Stored data entries
****************************************

/-- The times of a tick and the register it updates depend on no lane (R106). -/
theorem IsTimes.eraseLane {times : TickOperands → State → Timed} (ht : IsTimes times) (c : Channel) (o : TickOperands)
    (s : State) :
    (times (eraseSample c o) (s.eraseLane c)).dL = (times o s).dL ∧
    (times (eraseSample c o) (s.eraseLane c)).dR = (times o s).dR ∧
    (times (eraseSample c o) (s.eraseLane c)).s.sm = (times o s).s.sm ∧
    (times (eraseSample c o) (s.eraseLane c)).s.ph = (times o s).s.ph := by
  cases ht <;> cases c <;> simp only [delayTimes, modulatedTimes, State.eraseLane, State.eraseLeft, State.eraseRight,
    eraseSample, and_self]

/-- Steps 1 to 3 store to each lane its own sum (R102, R106). -/
theorem readState_eraseLane (c : Channel) (o : TickOperands) (s : State) (sm ph : Word) :
    (readState (eraseSample c o) (s.eraseLane c) sm ph).eraseLane c = (readState o s sm ph).eraseLane c := by
  cases c <;> rfl

/-- Steps 3 to 6 read, carry and mix each lane by itself (R106). -/
theorem finishTick_eraseLane (c : Channel) (o : TickOperands) (s : State) (sm ph : Word) (slL slR : Slots Word) :
    (finishTick (eraseSample c o) slL slR (readState (eraseSample c o) (s.eraseLane c) sm ph)).eraseLane c =
      (finishTick o slL slR (readState o s sm ph)).eraseLane c := by
  cases c <;> simp only [finishTick, mixAndEmit, readState, State.eraseLane, State.eraseLeft, State.eraseRight,
    eraseSample]

/-- A tick does to all but one lane what it does without that lane (R106). -/
theorem tick_eraseLane {times : TickOperands → State → Timed} (ht : IsTimes times) (c : Channel) (o : TickOperands)
    (s : State) :
    onNext (State.eraseLane c) (admitTick (tickSteps times (eraseSample c o)) (s.eraseLane c)) =
      onNext (State.eraseLane c) (admitTick (tickSteps times o) s) := by
  have hmode := mode_eraseLane c s
  rcases mode_cases s with hm | hm | hm
  · rw [admitTick_unconfigured hm, admitTick_unconfigured (hmode.trans hm)]
    exact congrArg Host.Outcome.next (raise_eraseLane c _ s)
  · obtain ⟨hws, hlen, -⟩ := eraseLane_shared c s
    rcases Nat.lt_or_ge s.w.toNat s.len.toNat with hw | hw
    · have hw' : (s.eraseLane c).w.toNat < (s.eraseLane c).len.toNat := by rwa [hws, hlen]
      obtain ⟨hdL, hdR, hsm, hph⟩ := ht.eraseLane c o s
      have hslots (d : Word) : slotsInTick (s.eraseLane c) d = slotsInTick s d := by
        rw [slotsInTick, slotsInTick, hws, hlen]
      have hread := readState_eraseLane c o s (times o s).s.sm (times o s).s.ph
      cases hL : slotsInTick s (times o s).dL with
      | none =>
        rw [tick_left_none ht hm hw hL, tick_left_none ht (hmode.trans hm) hw' (by rw [hslots, hdL, hL]), hsm, hph]
        exact congrArg Host.Outcome.next (raise_lane_congr hread _)
      | some slL =>
        cases hR : slotsInTick s (times o s).dR with
        | none =>
          rw [tick_right_none ht hm hw hL hR, tick_right_none ht (hmode.trans hm) hw' (by rw [hslots, hdL, hL])
            (by rw [hslots, hdR, hR]), hsm, hph]
          exact congrArg Host.Outcome.next (raise_lane_congr hread _)
        | some slR =>
          rw [tick_some ht hm hw hL hR, tick_some ht (hmode.trans hm) hw' (by rw [hslots, hdL, hL])
            (by rw [hslots, hdR, hR]), hsm, hph]
          exact congrArg Host.Outcome.next (finishTick_eraseLane c o s _ _ slL slR)
    · rw [admitTick_ready hm, tickSteps_of_ge _ _ hw, admitTick_ready (hmode.trans hm),
        tickSteps_of_ge _ _ (by rwa [hws, hlen]), hws]
  · rw [admitTick_faulted hm, admitTick_faulted (hmode.trans hm)]
    exact congrArg Host.Outcome.next (refuseTick_eraseLane c s)

/-- Ticks of states and operands that are alike but for a lane leave states that are alike but for that lane. -/
theorem tick_lane_congr {times : TickOperands → State → Timed} (ht : IsTimes times) {c : Channel}
    {o o' : TickOperands} {s s' : State} (ho : eraseSample c o = eraseSample c o') (hs : s.eraseLane c = s'.eraseLane c) :
    onNext (State.eraseLane c) (admitTick (tickSteps times o) s) =
      onNext (State.eraseLane c) (admitTick (tickSteps times o') s') := by
  rw [← tick_eraseLane ht, ho, hs, tick_eraseLane ht]

/-- Settles O37: each tick is a function of what is not of the lane, on all that is not of the lane. -/
theorem lanesDoNotMix : Obligations.LanesDoNotMix := by
  refine ⟨fun o s s' x h => ?_, fun o s s' x h => ?_⟩
  · exact ⟨tick_lane_congr (c := .right) .delay rfl h, tick_lane_congr (c := .right) (.modulated _ _) rfl h,
      tick_lane_congr (c := .right) (.modulated _ _) rfl h⟩
  · exact ⟨tick_lane_congr (c := .left) .delay rfl h, tick_lane_congr (c := .left) (.modulated _ _) rfl h,
      tick_lane_congr (c := .left) (.modulated _ _) rfl h⟩

/-! ### Ideal arithmetic -/

/-- The feedback bound is the fixed point of one store: an input up to `A` and a carry up to `g` times it (R185). -/
theorem add_mul_feedbackBound {A g : ℝ} (hg : g < 1) : A + g * (A / (1 - g)) = A / (1 - g) := by
  have : (1 - g) ≠ 0 := by linarith
  field_simp
  ring

/-- An interpolation keeps a bound of its two words (R123). -/
theorem abs_lerp_le {a b fr B : ℝ} (ha : |a| ≤ B) (hb : |b| ≤ B) (h0 : 0 ≤ fr) (h1 : fr ≤ 1) :
    |lerp idealNum a b fr| ≤ B := by
  rw [lerp, idealNum_fadd, idealNum_fmul, idealNum_fmul, idealNum_fsub, idealNum_one]
  have h1' : 0 ≤ 1 - fr := sub_nonneg.2 h1
  calc |(1 - fr) * a + fr * b| ≤ |(1 - fr) * a| + |fr * b| := abs_add_le _ _
    _ = (1 - fr) * |a| + fr * |b| := by rw [abs_mul, abs_mul, abs_of_nonneg h1', abs_of_nonneg h0]
    _ ≤ (1 - fr) * B + fr * B := by gcongr
    _ = B := by ring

****************************************

Without altering a single word, set down all the entries again.

/-- The times of a tick and the register it updates depend on no lane (R106). -/
theorem IsTimes.eraseLane {times : TickOperands → State → Timed} (ht : IsTimes times) (c : Channel) (o : TickOperands)
    (s : State) :
    (times (eraseSample c o) (s.eraseLane c)).dL = (times o s).dL ∧
    (times (eraseSample c o) (s.eraseLane c)).dR = (times o s).dR ∧
    (times (eraseSample c o) (s.eraseLane c)).s.sm = (times o s).s.sm ∧
    (times (eraseSample c o) (s.eraseLane c)).s.ph = (times o s).s.ph := by
  cases ht <;> cases c <;> simp only [delayTimes, modulatedTimes, State.eraseLane, State.eraseLeft, State.eraseRight,
    eraseSample, and_self]

/-- Steps 1 to 3 store to each lane its own sum (R102, R106). -/
theorem readState_eraseLane (c : Channel) (o : TickOperands) (s : State) (sm ph : Word) :
    (readState (eraseSample c o) (s.eraseLane c) sm ph).eraseLane c = (readState o s sm ph).eraseLane c := by
  cases c <;> rfl

/-- Steps 3 to 6 read, carry and mix each lane by itself (R106). -/
theorem finishTick_eraseLane (c : Channel) (o : TickOperands) (s : State) (sm ph : Word) (slL slR : Slots Word) :
    (finishTick (eraseSample c o) slL slR (readState (eraseSample c o) (s.eraseLane c) sm ph)).eraseLane c =
      (finishTick o slL slR (readState o s sm ph)).eraseLane c := by
  cases c <;> simp only [finishTick, mixAndEmit, readState, State.eraseLane, State.eraseLeft, State.eraseRight,
    eraseSample]

/-- A tick does to all but one lane what it does without that lane (R106). -/
theorem tick_eraseLane {times : TickOperands → State → Timed} (ht : IsTimes times) (c : Channel) (o : TickOperands)
    (s : State) :
    onNext (State.eraseLane c) (admitTick (tickSteps times (eraseSample c o)) (s.eraseLane c)) =
      onNext (State.eraseLane c) (admitTick (tickSteps times o) s) := by
  have hmode := mode_eraseLane c s
  rcases mode_cases s with hm | hm | hm
  · rw [admitTick_unconfigured hm, admitTick_unconfigured (hmode.trans hm)]
    exact congrArg Host.Outcome.next (raise_eraseLane c _ s)
  · obtain ⟨hws, hlen, -⟩ := eraseLane_shared c s
    rcases Nat.lt_or_ge s.w.toNat s.len.toNat with hw | hw
    · have hw' : (s.eraseLane c).w.toNat < (s.eraseLane c).len.toNat := by rwa [hws, hlen]
      obtain ⟨hdL, hdR, hsm, hph⟩ := ht.eraseLane c o s
      have hslots (d : Word) : slotsInTick (s.eraseLane c) d = slotsInTick s d := by
        rw [slotsInTick, slotsInTick, hws, hlen]
      have hread := readState_eraseLane c o s (times o s).s.sm (times o s).s.ph
      cases hL : slotsInTick s (times o s).dL with
      | none =>
        rw [tick_left_none ht hm hw hL, tick_left_none ht (hmode.trans hm) hw' (by rw [hslots, hdL, hL]), hsm, hph]
        exact congrArg Host.Outcome.next (raise_lane_congr hread _)
      | some slL =>
        cases hR : slotsInTick s (times o s).dR with
        | none =>
          rw [tick_right_none ht hm hw hL hR, tick_right_none ht (hmode.trans hm) hw' (by rw [hslots, hdL, hL])
            (by rw [hslots, hdR, hR]), hsm, hph]
          exact congrArg Host.Outcome.next (raise_lane_congr hread _)
        | some slR =>
          rw [tick_some ht hm hw hL hR, tick_some ht (hmode.trans hm) hw' (by rw [hslots, hdL, hL])
            (by rw [hslots, hdR, hR]), hsm, hph]
          exact congrArg Host.Outcome.next (finishTick_eraseLane c o s _ _ slL slR)
    · rw [admitTick_ready hm, tickSteps_of_ge _ _ hw, admitTick_ready (hmode.trans hm),
        tickSteps_of_ge _ _ (by rwa [hws, hlen]), hws]
  · rw [admitTick_faulted hm, admitTick_faulted (hmode.trans hm)]
    exact congrArg Host.Outcome.next (refuseTick_eraseLane c s)

/-- Ticks of states and operands that are alike but for a lane leave states that are alike but for that lane. -/
theorem tick_lane_congr {times : TickOperands → State → Timed} (ht : IsTimes times) {c : Channel}
    {o o' : TickOperands} {s s' : State} (ho : eraseSample c o = eraseSample c o') (hs : s.eraseLane c = s'.eraseLane c) :
    onNext (State.eraseLane c) (admitTick (tickSteps times o) s) =
      onNext (State.eraseLane c) (admitTick (tickSteps times o') s') := by
  rw [← tick_eraseLane ht, ho, hs, tick_eraseLane ht]

/-- Settles O37: each tick is a function of what is not of the lane, on all that is not of the lane. -/
theorem lanesDoNotMix : Obligations.LanesDoNotMix := by
  refine ⟨fun o s s' x h => ?_, fun o s s' x h => ?_⟩
  · exact ⟨tick_lane_congr (c := .right) .delay rfl h, tick_lane_congr (c := .right) (.modulated _ _) rfl h,
      tick_lane_congr (c := .right) (.modulated _ _) rfl h⟩
  · exact ⟨tick_lane_congr (c := .left) .delay rfl h, tick_lane_congr (c := .left) (.modulated _ _) rfl h,
      tick_lane_congr (c := .left) (.modulated _ _) rfl h⟩

/-! ### Ideal arithmetic -/

/-- The feedback bound is the fixed point of one store: an input up to `A` and a carry up to `g` times it (R185). -/
theorem add_mul_feedbackBound {A g : ℝ} (hg : g < 1) : A + g * (A / (1 - g)) = A / (1 - g) := by
  have : (1 - g) ≠ 0 := by linarith
  field_simp
  ring

/-- An interpolation keeps a bound of its two words (R123). -/
theorem abs_lerp_le {a b fr B : ℝ} (ha : |a| ≤ B) (hb : |b| ≤ B) (h0 : 0 ≤ fr) (h1 : fr ≤ 1) :
    |lerp idealNum a b fr| ≤ B := by
  rw [lerp, idealNum_fadd, idealNum_fmul, idealNum_fmul, idealNum_fsub, idealNum_one]
  have h1' : 0 ≤ 1 - fr := sub_nonneg.2 h1
  calc |(1 - fr) * a + fr * b| ≤ |(1 - fr) * a| + |fr * b| := abs_add_le _ _
    _ = (1 - fr) * |a| + fr * |b| := by rw [abs_mul, abs_mul, abs_of_nonneg h1', abs_of_nonneg h0]
    _ ≤ (1 - fr) * B + fr * B := by gcongr
    _ = B := by ring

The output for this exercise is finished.